Explanation: This question evaluates understanding of chromosomal sex determination using an assertion-reason format. It requires analyzing the correctness of both statements and their relationship.

In humans, sex is determined by a specific pair of chromosomes. The combination present in an individual defines whether they develop male or female characteristics. One parent contributes a constant chromosome, while the other contributes a variable one.

The assertion describes one part of this system, while the reason attempts to explain another. To evaluate them, one must understand the correct chromosomal combinations involved in determining sex.

An analogy is checking whether both a statement and its explanation align logically with known rules.

In summary, the question tests conceptual clarity about chromosomal patterns and the ability to assess the correctness and relationship between two biological statements.

Explanation: This question involves multiple statements related to DNA and RNA, requiring evaluation of their correctness. DNA and RNA are nucleic Acids that play essential roles in storing and expressing genetic information.

DNA contains specific nitrogenous Bases, while RNA differs slightly in its composition. The location of these molecules within the cell also varies, with DNA primarily found in the nucleus and RNA functioning in different cellular regions.

Understanding the structural and functional differences between DNA and RNA is key to evaluating each statement. Some statements may describe composition, while others focus on location or function.

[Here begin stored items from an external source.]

/-! ## The engine -/

/-- R71, R70: a step of a running machine reads the word at the pc through the bus, puts pc + 1 in the pc, and executes what
the word decodes to, the address and the word kept for the diagnostic; a fetch that has no answer stops it; a halted machine
stands still. When the bytes at the pc decode to an instruction, that instruction is well-formed and is the one that runs. The
record of the fetch, the byte cells and the stop of an unanswered fetch are the model's choice (assumptions 11, 1, 9). -/
def Obligations.StepRunsTheDecodedInstruction : Prop :=
  (∀ (s s' : State) (w : Word), s.run = .running → memRead s.pc s = .ok (w, s') →
    step s = exec (decodeWord w) { s' with pc := s.pc + 1#16, fetchAddr := s.pc, fetchWord := w })
  ∧ (∀ (s : State) (f : Fault), s.run = .running → memRead s.pc s = .error f → step s = .fault f)
  ∧ (∀ s : State, s.run = .halted → ∃ t, step s = .next t ∧ Alike s t)
  ∧ ∀ (s : State) (i : Instr), s.run = .running → ¬ s.cfg.isDevice s.pc →
      decode [s.mem.readByte (2 * s.pc.toNat), s.mem.readByte (2 * s.pc.toNat + 1)] = .ok (i, []) →
      i.WellFormed ∧ step s = exec i { s with
        pc := s.pc + 1#16, fetchAddr := s.pc, fetchWord := s.mem.readWord s.pc }

/-- R75, R76: for every word, the datapath under the control table's row for its form does what the meaning of the decoded
instruction does: the same next state or the same stop. The elements take their fields from the raw word (D21, assumption 23;
field places D3, assumption 12). -/
def Obligations.DatapathRunsTheWord : Prop :=
  ∀ (w : Word) (s : State), datapath (controlRow (decodeWord w)) w s = exec (decodeWord w) s

/-- R70: a step, and any number of steps, of a halted machine changes nothing. -/
def Obligations.HaltedMachineStandsStill : Prop :=
  ∀ s : State, s.run = .halted → ∀ n, ∃ t, stepMany n s = .next t ∧ Alike s t

/-- R20: Running at first; Halted is terminal for every step and every host action; Running becomes Halted exactly by trap
0x25, an Illegal instruction or an unrecognised vector. -/
def Obligations.RunEndsInExactlyThreeWays : Prop :=
  State.reset.run = .running
  ∧ (∀ s t : State, s.run = .halted → step s = .next t → t.run = .halted)
  ∧ (∀ (s : State) (c : Byte), s.run = .halted → (supplyChar c s).run = .halted ∧ (declareExhausted s).run = .halted)
  ∧ ∀ (s s' t : State) (w : Word), s.run = .running → fetch s = .ok (w, s') → step s = .next t →
      (t.run = .halted ↔ endsRun (decodeWord w))

/-- Every step keeps the invariant: memory in canonical form, no diagnostic while Running, and a diagnostic its word explains
(R20, R21, R131, R132). The canonical form is the model's own (assumption 1). -/
def Obligations.StepKeepsTheInvariant : Prop :=
  ∀ s t : State, s.Inv → step s = .next t → t.Inv

/-- The reset state meets the invariant. -/
def Obligations.ResetMeetsTheInvariant : Prop := State.reset.Inv

/-- R19, R35: no read ever returns the words behind the keyboard's addresses: two states equal but for those words step alike,
to states equal but for those words, or to the same stop. That every read is intercepted and no write is, are the spec's own
decisions (D8, D7; assumptions 16, 15). -/
def Obligations.WordsBehindTheKeyboardAreUnobservable : Prop :=
  ∀ s t : State, Alike s t → AlikeResults (step s) (step t)

/-- R48, R24, R170, R78: a step only appends to the output and only moves forward in the input, whether it completes or is
held; what holds at the input's end is the host's. The script of the input and the form of a held step are the model's
(assumptions 6, 9). -/
def Obligations.ChannelsOnlyMoveForward : Prop :=
  (∀ s t : State, step s = .next t →
    (∃ bs, t.output = s.output ++ bs) ∧ t.input.script <:+ s.input.script ∧ t.input.ending = s.input.ending)
  ∧ ∀ (s : State) (f : Fault), step s = .fault f →
    (∃ bs, f.left.output = s.output ++ bs) ∧ f.left.input.script <:+ s.input.script
    ∧ f.left.input.ending = s.input.ending

/-- R12: an instruction writes no register but the one the table of R12 gives it. -/
def Obligations.OnlyTheDestinationIsWritten : Prop :=
  ∀ (i : Instr) (s t : State), exec i s = .next t → ∀ r, destOf i ≠ some r → t.reg r = s.reg r

/-- R14: the pc after the step, instruction by instruction; the fetch has made it the address after the instruction's own.
That a fatal halt does not rewind it is the spec's own decision (D17; assumption 20). -/
def Obligations.PcAfterTheStep : Prop :=
  (∀ (s s' : State) (w : Word), fetch s = .ok (w, s') → s'.pc = s.pc + 1#16)
  ∧ (∀ (i : Instr) (s t : State), exec i s = .next t → isTransfer i = false → t.pc = s.pc)
  ∧ (∀ (n z p : Bool) (off : Word) (s t : State), exec (.br n z p off) s = .next t →
      t.pc = if n = true ∧ s.cc = .n ∨ z = true ∧ s.cc = .z ∨ p = true ∧ s.cc = .p then s.pc + off else s.pc)
  ∧ (∀ (base : RegIdx) (s t : State), exec (.jmp base) s = .next t → t.pc = s.reg base)
  ∧ (∀ (off : Word) (s t : State), exec (.jsr off) s = .next t → t.pc = s.pc + off)
  ∧ ∀ (base : RegIdx) (s t : State), exec (.jsrr base) s = .next t →
      t.pc = if base = 7 ∧ s.cfg.jsrrBaseRead = .afterLink then s.pc else s.reg base

/-- R39, R76: no instruction but ST, STI and STR changes memory. -/
def Obligations.OnlyStoresChangeMemory : Prop :=
  ∀ (i : Instr) (s t : State), exec i s = .next t → isStore i = false → sameMemory s t

/-- R20, R21: no instruction but those that end the run changes the run state or the diagnostic; HALT leaves the diagnostic
too (D24; assumption 20). No instruction changes the parameters (R5; that they stand in the state is the model's choice,
assumption 2) or the record of the fetch (R71; the model's own fields, assumption 11). -/
def Obligations.EngineStateChangesOnlyAtTheEnd : Prop :=
  ∀ (i : Instr) (s t : State), exec i s = .next t →
    t.cfg = s.cfg ∧ t.fetchAddr = s.fetchAddr ∧ t.fetchWord = s.fetchWord
    ∧ (¬ endsRun i → t.run = s.run ∧ t.diagnostic = s.diagnostic)
    ∧ (i = .trap 0x25 → t.diagnostic = s.diagnostic)

/-! ## The bus, memory, the channels -/

/-- R31, R32: a read of a device address is the device's answer; a read elsewhere returns the word last written there, or 0 if
none was, and changes nothing; a write succeeds at every address and changes memory alone, and there that one word. What a
write to a keyboard address leaves behind it is not said (R35, U4; assumption 15). -/
def Obligations.BusReadsWhatWasLastWritten : Prop :=
  (∀ s : State, memRead s.cfg.kbsrAddr s = .ok (kbsrRead s))
  ∧ (∀ s : State, s.cfg.wf → memRead s.cfg.kbdrAddr s = kbdrRead s)
  ∧ (∀ (s : State) (a : Word), ¬ s.cfg.isDevice a → ∃ t, memRead a s = .ok (s.mem.readWord a, t) ∧ Alike s t)
  ∧ (∀ a : Word, ¬ State.reset.cfg.isDevice a → State.reset.mem.readWord a = 0#16)
  ∧ (∀ (s : State) (a v : Word), (¬ s.cfg.isDevice a → (memWrite a v s).mem.readWord a = v)
      ∧ memWrite a v s = { s with mem := (memWrite a v s).mem })
  ∧ ∀ (s : State) (a b v : Word), b ≠ a → ¬ s.cfg.isDevice b → (memWrite a v s).mem.readWord b = s.mem.readWord b

/-- R33, R34: the status read answers bit 15 by whether a character is waiting and consumes none (bits [14:0] zero: the spec's
own decision D6, assumption 14); the data read takes the next character, zero-extended, and stops on a channel with none to
come, by a name that says whether it can ever come, the output as the step has left it (D9, R78; assumption 9). -/
def Obligations.KeyboardReads : Prop :=
  (∀ s : State, (kbsrRead s).1 = (if s.input.avail then 0x8000 else 0x0000)
    ∧ (s.input.avail = true ↔ ∃ c rest, s.input.script = .char c :: rest)
    ∧ nextChar (kbsrRead s).2.input.script = nextChar s.input.script
    ∧ Alike { s with input := (kbsrRead s).2.input } (kbsrRead s).2)
  ∧ (∀ (s : State) (c : Byte) (rest : List InputEvent), nextChar s.input.script = some (c, rest) →
      ∃ t, kbdrRead s = .ok (c.setWidth 16, t) ∧ Alike { s with input := ⟨rest, s.input.ending⟩ } t)
  ∧ (∀ s : State, nextChar s.input.script = none → s.input.ending = .exhausted →
      kbdrRead s = .error (.kbdrExhausted ⟨⟨[], .exhausted⟩, s.output⟩))
  ∧ ∀ s : State, nextChar s.input.script = none → s.input.ending = .openEnded →
      kbdrRead s = .error (.waitsForInput ⟨⟨[], .openEnded⟩, s.output⟩)

/-- R146: the character read of GETC and IN takes the character when one comes; on an exhausted channel it answers 0x00,
records nothing and does not halt; on an open one it waits; and a read of the data address on an exhausted channel, unlike it,
has no answer (D9). How a wait is shown, and the script of the channel, are the model's choice (assumptions 9, 6). -/
def Obligations.CharacterReadAnswersSentinel : Prop :=
  (∀ (s : State) (c : Byte) (rest : List InputEvent), nextChar s.input.script = some (c, rest) →
      ∃ t, readChar s = .ok (c, t) ∧ Alike { s with input := ⟨rest, s.input.ending⟩ } t)
  ∧ (∀ s : State, nextChar s.input.script = none → s.input.ending = .exhausted →
      (∃ t, readChar s = .ok (0#8, t) ∧ Alike { s with input := ⟨[], .exhausted⟩ } t)
      ∧ ∃ left, kbdrRead s = .error (.kbdrExhausted left))
  ∧ ∀ s : State, nextChar s.input.script = none → s.input.ending = .openEnded →
      readChar s = .error (.waitsForInput ⟨⟨[], .openEnded⟩, s.output⟩)

/-- Two memories in canonical form that read the same at every byte are equal: the form loses nothing and hides nothing. The
byte cells are the model's choice (assumption 1). -/
def Obligations.CanonicalMemoryIsItsReads : Prop :=
  ∀ m m' : Memory, m.wf → m'.wf → (∀ k, m.readByte k = m'.readByte k) → m = m'

/-- R44, R165: a word stored where the next fetch reads is the word it fetches, for each of the three stores. -/
def Obligations.StoreIsSeenByTheNextFetch : Prop :=
  (∀ (sr : RegIdx) (off : Word) (s t : State), exec (.st sr off) s = .next t → ¬ s.cfg.isDevice (s.pc + off) →
    t.pc = s.pc + off → ∃ u, fetch t = .ok (s.reg sr, u))
  ∧ (∀ (sr base : RegIdx) (off : Word) (s t : State), exec (.str sr base off) s = .next t →
      ¬ s.cfg.isDevice (s.reg base + off) → t.pc = s.reg base + off → ∃ u, fetch t = .ok (s.reg sr, u))
  ∧ ∀ (sr : RegIdx) (off ptr : Word) (s s' t : State), memRead (s.pc + off) s = .ok (ptr, s') →
      exec (.sti sr off) s = .next t → ¬ s.cfg.isDevice ptr → t.pc = ptr → ∃ u, fetch t = .ok (s.reg sr, u)

/-- R169: a running machine at a word 0x0000 outside the keyboard's addresses only advances its pc (and the record of the
fetch, the model's own). -/
def Obligations.ZeroWordOnlyAdvances : Prop :=
  ∀ s : State, s.run = .running → ¬ s.cfg.isDevice s.pc → s.mem.readWord s.pc = 0#16 →
    ∃ t, step s = .next t ∧ Alike { s with pc := s.pc + 1#16, fetchAddr := s.pc, fetchWord := 0#16 } t

/-! ## Reset, load, the host -/

/-- R45: a load past 0xFFFF fails; every other copies the words in order from the origin and changes nothing else, with no
wrap; the empty sequence writes nothing. What it leaves behind the keyboard's addresses is not said (R35). -/
def Obligations.LoadCopiesTheImage : Prop :=
  ∀ (origin : Word) (words : List Word) (s : State),
    (origin.toNat + words.length > 65536 → load origin words s = .refused .imageLoadError)
    ∧ (origin.toNat + words.length ≤ 65536 → ∃ t, load origin words s = .next t
        ∧ (∀ k (h : k < words.length), ¬ s.cfg.isDevice (BitVec.ofNat 16 (origin.toNat + k)) →
            t.mem.readWord (BitVec.ofNat 16 (origin.toNat + k)) = words[k])
        ∧ (∀ a : Word, a.toNat < origin.toNat ∨ origin.toNat + words.length ≤ a.toNat → ¬ s.cfg.isDevice a →
            t.mem.readWord a = s.mem.readWord a)
        ∧ (words = [] → Alike s t) ∧ t = { s with mem := t.mem })

/-- R26, R160, R162: after reset and load of an image that fits, registers 0, the pc at the origin, Z, Running, no diagnostic,
no output, the image in memory and 0 elsewhere. The input channel and the parameters are the reset state's, the model's choice
(assumptions 3 to 7). -/
def Obligations.BootedStateIsTheResetTable : Prop :=
  ∀ (origin : Word) (words : List Word), origin.toNat + words.length ≤ 65536 →
    ∃ t, bootImage origin words = .next t ∧ (∀ r, t.reg r = 0#16) ∧ t.pc = origin ∧ t.cc = .z ∧ t.run = .running
      ∧ t.diagnostic = none ∧ t.output = [] ∧ t.input = State.reset.input ∧ t.cfg = Config.standard
      ∧ (∀ k (h : k < words.length), ¬ t.cfg.isDevice (BitVec.ofNat 16 (origin.toNat + k)) →
          t.mem.readWord (BitVec.ofNat 16 (origin.toNat + k)) = words[k])
      ∧ ∀ a : Word, a.toNat < origin.toNat ∨ origin.toNat + words.length ≤ a.toNat → ¬ t.cfg.isDevice a →
          t.mem.readWord a = 0#16

/-- R161: an image file is the origin and the words, each high byte first; a file of odd length, or with no origin word, has
no image. That this is shown as a refusal is the model's choice (assumption 22). -/
def Obligations.ImageFileIsBigEndianWords : Prop :=
  (∀ (origin : Word) (words : List Word),
    parseImage ((origin :: words).flatMap fun w => [w.extractLsb' 8 8, w.extractLsb' 0 8]) = some (origin, words))
  ∧ ∀ file : List Byte, (file.length % 2 = 1 ∨ file.length < 2) →
      parseImage file = none ∧ bootFile file = .refused .imageLoadError

/-- R78, R139, R142, U7, R170: a wait the host ends. A GETC or IN or a read of the data address that is held completes, from
the same state, with the character the host then supplies: the whole zero-extended character in R0 (high byte cleared: D12,
assumption 18), for IN after the prompt and with the echo; GETC and IN complete with the sentinel when the host declares the
channel exhausted (echoed: D14, assumption 19). Whatever a held step has put stays put, and whatever it has taken stays taken,
when it goes on. The form of the wait is the model's choice (assumptions 6, 9, 25). -/
def Obligations.SuppliedCharacterEndsTheWait : Prop :=
  (∀ (s : State) (c : Byte), nextChar s.input.script = none → s.input.ending = .openEnded →
    (∃ t, exec (.trap 0x20) (supplyChar c s) = .next t ∧ t.reg 0 = c.setWidth 16)
    ∧ (∃ t, exec (.trap 0x23) (supplyChar c s) = .next t ∧ t.reg 0 = c.setWidth 16
        ∧ t.output = s.output ++ s.cfg.inPrompt ++ [c])
    ∧ ∃ u, kbdrRead (supplyChar c s) = .ok (c.setWidth 16, u))
  ∧ (∀ s : State, nextChar s.input.script = none →
    (∃ t, exec (.trap 0x20) (declareExhausted s) = .next t ∧ t.reg 0 = 0#16)
    ∧ ∃ t, exec (.trap 0x23) (declareExhausted s) = .next t ∧ t.reg 0 = 0#16
        ∧ t.output = s.output ++ s.cfg.inPrompt ++ [0#8])
  ∧ ∀ (s : State) (c : Byte) (left : Channels), step s = .fault (.waitsForInput left) →
    (∀ t, step (supplyChar c s) = .next t → left.output <+: t.output ∧ t.input.script <:+ left.input.script ++ [.char c])
    ∧ ∀ f, step (supplyChar c s) = .fault f →
        left.output <+: f.left.output ∧ f.left.input.script <:+ left.input.script ++ [.char c]

/-- R73, R136: a run whose flag is raised after n tests is cancelled in exactly the state n steps give, unless it has stopped
before, and then in that same state; the flag changes nothing (the spec's own decision D18; assumption 22). -/
def Obligations.CancellationFindsTheStateBetweenSteps : Prop :=
  ∀ (n : Nat) (later : List Bool) (s t : State), stepMany n s = .next t →
    runLoop (List.replicate n false ++ true :: later) s = .cancelled t
    ∨ t.run = .halted ∧ runLoop (List.replicate n false ++ true :: later) s = .stopped t
end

An analogy is comparing two similar tools with slight differences in design and purpose.

In summary, the question tests knowledge of nucleic Acid structure, composition, and cellular location, requiring careful evaluation of each statement based on biological principles.

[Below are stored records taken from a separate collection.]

/-- Settles O21, from all the ways an instruction can stop. -/
theorem stopsOnlyOnWaitOrEndlessString : Obligations.StopsOnlyOnWaitOrEndlessString := by
  refine ⟨fun i s f h => ?_, fun _ _ _ _ => loadInto_eq_fault_iff, fun _ _ _ _ _ => loadInto_eq_fault_iff,
    fun _ _ _ _ => execLdi_eq_fault_iff, fun _ _ _ _ => execSti_eq_fault_iff, exec_ne_refused⟩
  have hs := stopsBy_of_exec h
  refine ⟨?_, ?_, ?_, hs.form⟩
  · rintro left rfl
    exact hs.ending_of_waitsForInput
  · rintro left rfl
    obtain ⟨he, hi⟩ := hs.of_kbdrExhausted
    refine ⟨he, ?_, ?_⟩ <;> rintro rfl <;> exact not_readsBus_trap (by decide) (by decide) hi
  · rintro left rfl
    exact hs.isStringService_of_endlessService

end Sys2Proof.Machine
end

section
/-! PROOF. The decoder computes one relation between a word and the instruction of its format; what it delivers is read off that
relation, format by format (30_encoding.md R51 to R56). -/

namespace Sys2Proof

/-! ## The formats -/

/-- The instruction of a word's format: one constructor for each row of the opcode table, with the opcode, the form bit where
the opcode has two forms, and the fields at their places (R56). -/
inductive DecodesTo (w : Word) : Instr → Prop where
  | br : hasOpcode (opcodeNumber .br) w →
      DecodesTo w (.br (w.getLsbD 11) (w.getLsbD 10) (w.getLsbD 9) (fieldOff9 w))
  | addReg : hasOpcode (opcodeNumber .add) w → w.getLsbD 5 = false →
      DecodesTo w (.addReg (fieldDR w) (fieldBase w) (fieldSR2 w))
  | addImm : hasOpcode (opcodeNumber .add) w → w.getLsbD 5 = true →
      DecodesTo w (.addImm (fieldDR w) (fieldBase w) (fieldImm5 w))
  | ld : hasOpcode (opcodeNumber .ld) w → DecodesTo w (.ld (fieldDR w) (fieldOff9 w))
  | st : hasOpcode (opcodeNumber .st) w → DecodesTo w (.st (fieldDR w) (fieldOff9 w))
  | jsr : hasOpcode (opcodeNumber .jsr) w → w.getLsbD 11 = true → DecodesTo w (.jsr (fieldOff11 w))
  | jsrr : hasOpcode (opcodeNumber .jsr) w → w.getLsbD 11 = false → DecodesTo w (.jsrr (fieldBase w))
  | andReg : hasOpcode (opcodeNumber .and) w → w.getLsbD 5 = false →
      DecodesTo w (.andReg (fieldDR w) (fieldBase w) (fieldSR2 w))
  | andImm : hasOpcode (opcodeNumber .and) w → w.getLsbD 5 = true →
      DecodesTo w (.andImm (fieldDR w) (fieldBase w) (fieldImm5 w))
  | ldr : hasOpcode (opcodeNumber .ldr) w → DecodesTo w (.ldr (fieldDR w) (fieldBase w) (fieldOff6 w))
  | str : hasOpcode (opcodeNumber .str) w → DecodesTo w (.str (fieldDR w) (fieldBase w) (fieldOff6 w))
  | rti : hasOpcode (opcodeNumber .rti) w → DecodesTo w (.rti w)
  | notReg : hasOpcode (opcodeNumber .not) w → DecodesTo w (.notReg (fieldDR w) (fieldBase w))
  | ldi : hasOpcode (opcodeNumber .ldi) w → DecodesTo w (.ldi (fieldDR w) (fieldOff9 w))
  | sti : hasOpcode (opcodeNumber .sti) w → DecodesTo w (.sti (fieldDR w) (fieldOff9 w))
  | jmp : hasOpcode (opcodeNumber .jmp) w → DecodesTo w (.jmp (fieldBase w))
  | reserved : hasOpcode (opcodeNumber .reserved) w → DecodesTo w (.reserved w)
  | lea : hasOpcode (opcodeNumber .lea) w → DecodesTo w (.lea (fieldDR w) (fieldOff9 w))
  | trap : hasOpcode (opcodeNumber .trap) w → DecodesTo w (.trap (lowByte w))
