-- ==== Sys2Proof/Syntax.lean ====
section
/-! DEFINITION. The syntax of the block's commands: their operands, and Instr, one constructor per row of
spec/opcode_table.json. -/

namespace Sys2Proof

/-- A group of a block: the model's number of the block and the group's index in it (R66). -/
structure GroupRef where
  block : Nat
  group : Fin 32
deriving DecidableEq, Repr

/-- The fields of an instruction word but its class and opcode, which the constructor gives (Table 3-6); `long` is the
second word of a 128-bit instruction. -/
structure Ins where
  long : Option DWord
  guard : BitVec 3
  gneg : Bool
  dst : BitVec 8
  a : BitVec 8
  b : BitVec 8
  c : BitVec 8
  mod : BitVec 16
deriving DecidableEq, Repr

/-- The outcome of the residue and parity checks of an MXU step: they pass, they fail and pass on recomputation, they fail
twice, or the accumulator storage check fails (R169 to R171). -/
inductive Residue where
  | pass | replay | fail | storage
deriving DecidableEq, Repr


/-- A mailbox request: the function and the slot that hold it (R511). -/
structure Req where
  fn : Fin 64
  slot : Fin 8
deriving DecidableEq, Repr


/-- What a start-up step's own checks found when its wait ends (Table 16-8): whether they pass, at step 1 and 6 which of two
reasons they fail for, and the units that fail without failing the start: compute dies that fail bond training at step 6,
channels at step 8, cores at step 10, ports left unconnected at step 11. -/
structure StageReport where
  ok : Bool
  second : Bool
  failing : List Nat
deriving DecidableEq, Repr


/-- What a debug session reads or writes of a group (R566): a vector register's lane, a uniform register, a predicate, a 32-bit
word of its block's local memory, or a word of an accumulator unit. -/
inductive DbgTarget where
  | vreg (n : Fin 256) (lane : Fin 32)
  | ureg (n : Fin 48)
  | pred (n : Fin 8)
  | lmem (addr : BitVec 19)
  | acc (unit : Fin 8) (word : Fin 256)
deriving DecidableEq, Repr

/-- A request that arrives from a peer device over LBX (R501): the sender, its tag, and the export and offset that it names; without
an export, trunk traffic of a twin that names an address of a paired partition (R501). -/
structure PeerMsg where
  d : Fin 8
  tag : Nat
  exp : Option (Fin 256)
  part : Fin 16
  off : Nat
deriving DecidableEq, Repr

/-- A read that arrives at its home: a request of this device, by number, or a peer's, with the sectors it needs. -/
inductive ReadMsg where
  | held (id : Nat)
  | peer (m : PeerMsg) (need : BitVec 4)
deriving DecidableEq, Repr

/-- A read that no engine makes (R269, R280): one that arrived before, by number, one of the Hithen controller's cache, or a peer's. -/
inductive OuterMsg where
  | held (id : Nat)
  | hithen (line tag : Nat)
  | peer (m : PeerMsg) (need : BitVec 4)
deriving DecidableEq, Repr

/-- A line write that arrives at its home: a request, by number, a line of a tile of a TST, or a peer's, with its bytes and mask. -/
inductive WriteMsg where
  | held (id : Nat)
  | tst (op : Nat) (tile line : Fin 16)
  | peer (m : PeerMsg) (data : BitVec 1024) (mask : BitVec 128)
deriving DecidableEq, Repr

/-- An atomic that arrives at its home: a request, by number, or a peer's for one lane, its operation numbered in the order of Table
3-11's rows, with its size in bytes, operand, new value and RET. -/
inductive AtomMsg where
  | held (id : Nat)
  | peer (m : PeerMsg) (op : Fin 11) (size : Fin 17) (arg new : BitVec 128) (ret : Bool)
deriving DecidableEq, Repr

/-- A spent hint that arrives at its home. -/
inductive SpentMsg where
  | held (id : Nat)
  | peer (m : PeerMsg)
deriving DecidableEq, Repr

/-- A peer's read of a whole tile: one that arrived before, by number, or a new one. -/
inductive TileMsg where
  | held (id : Nat)
  | peer (m : PeerMsg)
deriving DecidableEq, Repr

/-- A semaphore operation that arrives at its home, with the amount. -/
inductive SemMsg where
  | held (id : Nat)
  | peer (m : PeerMsg) (n : Word)
deriving DecidableEq, Repr

/-- What a peer's answer to a read carries: a line and its poison and spent indications (R303, R316). -/
structure PeerData where
  data : BitVec 1024
  poison : Bool
  spent : Bool
deriving DecidableEq, Repr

Explanation: This question tests knowledge about chromosomes and their characteristics in human cells. Chromosomes are structures made of DNA and proteins that carry genetic information. Humans typically have a fixed number of chromosomes arranged in pairs, inherited from both parents.

One important concept is that chromosomes exist in pairs, with one SET coming from each parent. Another concept involves the difference between autosomes and sex chromosomes. While autosomes are the same in both sexes, sex chromosomes differ and play a role in determining biological sex.

Additionally, chromosomes are best observed during specific stages of cell division when they become highly condensed and visible under a microscope. This helps scientists study their structure and number accurately.

An analogy is organizing books neatly on shelves so they can be easily counted and studied when arranged properly.

In summary, understanding chromosome number, types, and visibility during cell division is essential for evaluating such statements and identifying which ones are correct or incorrect.

Explanation: This question focuses on the concept of genes and their properties. Genes are fundamental units of Heredity that carry instructions for the development and functioning of organisms. They are located on chromosomes and control specific traits.

The term “gene” was introduced historically to describe these units of inheritance. Each gene occupies a specific position, known as a locus, on a chromosome. Variations of a gene can exist, leading to differences in traits among individuals.

Another important concept is how different versions of a gene can influence expression. These variations may result in different observable characteristics depending on how they interact.

An analogy is a SET of instructions in a manual, where each instruction controls a specific feature, and slight variations can lead to different outcomes.

In summary, genes are essential hereditary units located on chromosomes, with specific positions and variations that influence traits and biological functions in organisms.